>>>>>

-- ==== Sys2Proof/Machine/FenceOps.lean ====
section
/-!
DEFINITION. Fence lines, the fence history and the Cul-de-sac (R296 to R302).
-/

namespace Sys2Proof.Machine

/-- A history record of the block, now (R299). -/
def historyRec (hkind hsource index code rkind refA refB : Nat) (s : State) : NvRec :=
  .history { hkind := hkind, hsource := hsource, index := index, epoch := s.epoch, ft := ftStamp s, code := code,
             rkind := rkind, refA := refA, refB := refB }

/-- A line is asserted at the source's decision and its record falls due (R296, R298, R304). -/
def assertFence (line hsource code refA refB : Nat) (s : State) : State :=
  nvPush (historyRec 1 hsource line code 0 refA refB s) { s with fence := putBit s.fence line true }

/-- A line is released and its record falls due; a line that is not asserted changes nothing (0x0A06). -/
def releaseFence (line : Nat) (s : State) : State :=
  if s.fence.getLsbD line then
    nvPush (historyRec 2 3 line 0 0 0 0 s) { s with fence := putBit s.fence line false }
  else s

/-- A fence record of a line whose release stands later in the history. -/
def releasedLater (r : HistoryRec) (rest : List HistoryRec) : Bool :=
  r.hkind == 1 && rest.any fun x => x.hkind == 2 && x.index == r.index

/-- Compaction (R300): each fence record whose release has been written goes, with that release; every other record stays, the
older revisions of a package and released resources among them (DEDUCED, assumption 151). -/
def compactHistory (fenced : List Nat) : List HistoryRec → List HistoryRec
  | [] => []
  | r :: rest =>
    if releasedLater r rest then compactHistory (r.index :: fenced) rest
    else if r.hkind = 2 ∧ r.index ∈ fenced then compactHistory fenced rest
    else r :: compactHistory fenced rest

/-- A history record is written, after compaction when the history is full; with no room it is counted and 0x0A07 is
raised (R300). -/
def writeHistory (r : HistoryRec) (s : State) : State :=
  if s.nv.history.length < 8192 then onNv (fun n => { n with history := n.history ++ [r] }) s
  else
    let kept := compactHistory [] s.nv.history
    if kept.length < 8192 then
      onNv (fun n => { n with history := kept ++ [r], removed := n.removed + (n.history.length - kept.length) }) s
    else raise 0x0A07 (dieKey s.die) 0 (onNv (fun n => { n with unwritten := n.unwritten + 1 }) s)

/-- Lines that the history records as fenced and not released (R297). -/
def fencedInHistory : List HistoryRec → List Nat
  | [] => []
  | r :: rest => if r.hkind = 1 ∧ releasedLater r rest = false then r.index :: fencedInHistory rest else fencedInHistory rest

/-- Resources that the history lists in the Cul-de-sac and not as released (R301). -/
def cdsInHistory : List HistoryRec → List (Nat × Nat)
  | [] => []
  | r :: rest =>
    if r.hkind = 3 ∧ (rest.any fun x => x.hkind == 4 && x.rkind == r.rkind && x.index == r.index) = false then
      (r.rkind, r.index) :: cdsInHistory rest
    else cdsInHistory rest

/-- Highest revision of a package that the log records, written or falling due (R286). -/
def highestRev (pkg : Nat) (s : State) : Nat :=
  let q := s.nv.queue.filterMap fun r => match r with
    | .history h => some h
    | _ => none
  listMax ((s.nv.history ++ q).filterMap fun h => if h.hkind = 5 ∧ h.refA = pkg then some h.refB else none)

/-- The 32 bytes of a history record (R299). -/
def historyBytes (r : HistoryRec) : List Byte :=
  let b := [0xFE#8] ++ bytesOf r.hkind 1 ++ bytesOf r.hsource 1 ++ bytesOf r.index 1 ++ bytesOf r.epoch 4
    ++ bytesOf r.ft 8 ++ bytesOf r.code 2 ++ bytesOf r.rkind 1 ++ [0#8] ++ bytesOf r.refA 4 ++ bytesOf r.refB 4
  b ++ bytesOf (crc32c b).toNat 4

/-- The history image (0x0A07): a 32-byte header and the records. -/
def historyImage (s : State) : List Byte :=
  bytesOf s.nv.history.length 4 ++ bytesOf s.nv.removed 4 ++ bytesOf 0 24 ++ s.nv.history.flatMap historyBytes

/-- Square bank groups that are out: in the Cul-de-sac, or switched off (R302, R431). -/
def groupsOut (s : State) : Nat :=
  ((List.range 16).filter fun g => s.pwr.culDeSac.contains (2, g) || s.pwr.isolated.contains (14 + g)).length

/-! ## A Leaf's regions (R16, R302) -/

/-- The engine that writes a Leaf's region: the one whose chapter describes its data (DEDUCED, assumption 123). -/
def regionWriter : RegionName → Nat
  | .snapshots => 2
  | .digests => 8
  | .markers => 6
  | .features => 7
  | .series => 4
  | .retention => 3
  | .staging => 9
  | .queues => 10
  | _ => 1

/-- The regions of R16's table, in its order. -/
def regionNames : List RegionName :=
  [.steward, .dumps, .calendars, .packages, .snapshots, .digests, .markers, .features, .series, .nodes, .retention, .staging,
   .queues]

/-- The Steward places a Leaf's regions at power-on, which fill the 8 MiB (R16). -/
def placeRegions (s : State) : State :=
  onStw (fun t => { t with regions := regionNames.map fun n =>
    { name := n, kib := placedKib n, want := placedKib n, writer := some (regionWriter n) } }) s

/-- A region takes another size. -/
def resizeRegion (n : RegionName) (kib : Nat) (s : State) : State :=
  onStw (fun t => { t with regions := t.regions.map fun r => if r.name = n then { r with kib := kib } else r }) s

/-- The size that a region is to have. -/
def wantRegion (n : RegionName) (kib : Nat) (s : State) : State :=
  onStw (fun t => { t with regions := t.regions.map fun r => if r.name = n then { r with want := kib } else r }) s

/-- The regions that an engine writes pass to the Steward, or back to it (R17, R433). -/
def takeRegions (d : Nat) (s : State) : State :=
  onStw (fun t => { t with regions := t.regions.map fun r => if r.writer = some d then { r with writer := none } else r }) s
def giveRegions (d : Nat) (s : State) : State :=
  onStw (fun t => { t with regions := t.regions.map fun r =>
    if r.writer.isNone && regionWriter r.name == d then { r with writer := some d } else r }) s

/-- KiB of a Leaf's regions together, and of the bank groups that hold them. -/
def usedKib (s : State) : Nat := (regionNames.map fun n => regionKib n s).foldl (· + ·) 0
def liveKib (s : State) : Nat := 512 * (16 - groupsOut s)

/-- Ensemble images whose slots have gone with their part of the node store leave, highest slots first (R302). -/
def dropSlots (s : State) : State :=
  onTree (fun t => { t with slots := t.slots.take (regionKib .nodes s / 256) }) s

/-- Series beyond the region are removed (R302). -/
def dropSeries (s : State) : State :=
  onConf (fun c => { c with series := c.series.filter fun e => e.1 < 4 * regionKib .series s }) s

/-- A Leaf's functions shrink where the live bank groups are too small for its regions, in the order of R302: ledger retention
down to 512 KiB, the node store, local series. -/
def shrinkLeaf (s : State) : State :=
  let short := usedKib s - liveKib s
  let a := min short (regionKib .retention s - 512)
  let b := min (short - a) (regionKib .nodes s)
  let c := min (short - a - b) (regionKib .series s)
  let s := resizeRegion .retention (regionKib .retention s - a) s
  let s := when (b != 0) (fun s => dropSlots (resizeRegion .nodes (regionKib .nodes s - b) s)) s
  when (c != 0) (fun s => dropSeries (resizeRegion .series (regionKib .series s - c) s)) s

/-- A region grows towards the size it is to have, into space that is free (R16). -/
def regrow (n : RegionName) (s : State) : State :=
  let want := ((s.stw.regions.find? fun r => r.name == n).map (·.want)).getD (regionKib n s)
  resizeRegion n (regionKib n s + min (want - regionKib n s) (liveKib s - usedKib s)) s

/-- Leaves of the chip's own tray in its census. -/
def ownLeaves (s : State) : Nat :=
  match findRole .plaza s with
  | none => 0
  | some r => (r.children.filter fun c => trayOf c.source == trayOf s.die).length

/-- At a Plaza the first two groups cost the margin, further ones 64 Leaves of stand-in quota each, down to the tray's own
census; then the leader is asked to move the hosted replicas, and at last to drain the chip (R302). -/
def shrinkPlaza (s : State) : State :=
  if groupsOut s ≤ 2 then s
  else if s.place.standinLost < 256 - ownLeaves s then onPlace (fun p => { p with standinLost := p.standinLost + 64 }) s
  else emit (.askLeader (s.roles.all fun r => r.kind == .plaza)) s

/-- What a shrunken Leaf or Plaza takes back with a bank group, last lost first (R302, R433). -/
def unshrink (s : State) : State :=
  if s.fuse.plaza then onPlace (fun p => { p with standinLost := p.standinLost - 64 }) s
  else regrow .retention (regrow .nodes (regrow .series s))

/-- A concentrator is fenced: what it has not sealed is unobserved for every counter whose source lies in it (R76). -/
def fenceConc (c : Nat) (s : State) : State :=
  let kept := (tget Conc.start c s.smp.concs).sealed
  let f (k : Counter) : Counter := if bits k.binding.toNat 12 1 / 256 = c ∧ kept = false then { k with snapInc := none } else k
  onSmp (fun m => { m with
    concs := tmod Conc.start c (fun k => { k with fenced := true }) m.concs, counters := m.counters.map fun e => (e.1, f e.2) }) s

/-- A bank group's regions have moved to the others, and what no longer fits shrinks (R302). -/
def shrinkGroup (s : State) : State := if s.fuse.plaza then shrinkPlaza s else shrinkLeaf s

/-- The engines that write Square regions: at a Leaf those of the table of R16, at a Plaza every engine that is up.  Which
regions lie in which bank group is not given, and each is taken to have a part of every region (DESIGN CHOICE, assumption
123). -/
def squareWriters (s : State) : List Nat :=
  ((List.range 13).filter fun d => 2 ≤ d && engineUp d s).filter fun d =>
    s.fuse.plaza || s.stw.regions.any fun r => r.writer == some d

/-- The regions of a bank group have moved: the group settles to be switched off, or the block goes on without it (R302,
R433). -/
def endMove (group : Nat) (off : Bool) (s : State) : State :=
  let s := onPwr (fun p => { p with moving := p.moving.filter fun m => m.1 != group }) s
  if off then
    onPwr (fun p => { p with settling := p.settling ++ [(14 + group, false)], isolated := addOnce (14 + group) p.isolated }) s
  else shrinkGroup s

/-- The Steward moves the regions of a bank group once every engine that writes one has quiesced on them, or has been isolated
(R17, R447). -/
def startMove (group : Nat) (off : Bool) (s : State) : State :=
  let ws := squareWriters s
  let s := onPwr (fun p => { p with moving := p.moving ++ [(group, off)] }) s
  if ws.isEmpty then endMove group off s
  else onPwr (fun p => { p with quiescing := p.quiescing ++ ws.map fun d => (d, .move group, s.time.timer + 200000) }) s

/-- An engine's quiesce on the regions of a bank group has ended; the last one lets them move (R17). -/
def moveOn (d group : Nat) (s : State) : State :=
  let s := onPwr (fun p => { p with quiescing := p.quiescing.filter fun q => !(q.1 == d && q.2.1 == .move group) }) s
  if s.pwr.quiescing.any fun q => q.2.1 == .move group then s
  else match s.pwr.moving.find? fun m => m.1 == group with
    | none => s
    | some m => endMove group m.2 s

/-- What shrinks when a resource joins (R76, R301, R302). -/
def shrinkFor (rkind index : Nat) (s : State) : State :=
  match rkind with
  | 2 => startMove index false s
  | 6 => fenceConc index s
  | 7 => onArc (fun a => { a with deadPorts := addOnce index a.deadPorts }) s
  | _ => s

/-- The configuration has resources of a kind: a Leaf has neither backscan engines nor `MEM` ports, a Plaza no concentrators
(R1, R301). -/
def hasResource (rkind : Nat) (s : State) : Bool :=
  if s.fuse.plaza then rkind != 6 else rkind != 5 && rkind != 7

/-- A resource joins the Cul-de-sac: listed, recorded, reported, and the block goes on with less (R301). -/
def joinCds (rkind index hsource refA refB : Nat) (s : State) : State :=
  if (rkind, index) ∈ s.pwr.culDeSac || !hasResource rkind s then s
  else
    let s := onPwr (fun p => { p with culDeSac := p.culDeSac ++ [(rkind, index)] }) s
    let s := nvPush (historyRec 3 hsource index 0x0A06 rkind refA refB s) s
    raise 0x0A06 (engineKey s.die (cdsDomain rkind index)) 0 (raiseInt 5 (shrinkFor rkind index s))

/-- Fewer than seven Square bank groups are live, so that the Leaf forms no records (R302). -/
def leafFailed (s : State) : Bool := !s.fuse.plaza && 9 < groupsOut s

end Sys2Proof.Machine
end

<<<<<

__Exercise__: Every line of the material that holds the word "onPwr" must be found and copied.

__Answer box__:
  let s := onPwr (fun p => { p with moving := p.moving.filter fun m => m.1 != group }) s
    onPwr (fun p => { p with settling := p.settling ++ [(14 + group, false)], isolated := addOnce (14 + group) p.isolated }) s
  let s := onPwr (fun p => { p with moving := p.moving ++ [(group, off)] }) s
  else onPwr (fun p => { p with quiescing := p.quiescing ++ ws.map fun d => (d, .move group, s.time.timer + 200000) }) s
  let s := onPwr (fun p => { p with quiescing := p.quiescing.filter fun q => !(q.1 == d && q.2.1 == .move group) }) s
    let s := onPwr (fun p => { p with culDeSac := p.culDeSac ++ [(rkind, index)] }) s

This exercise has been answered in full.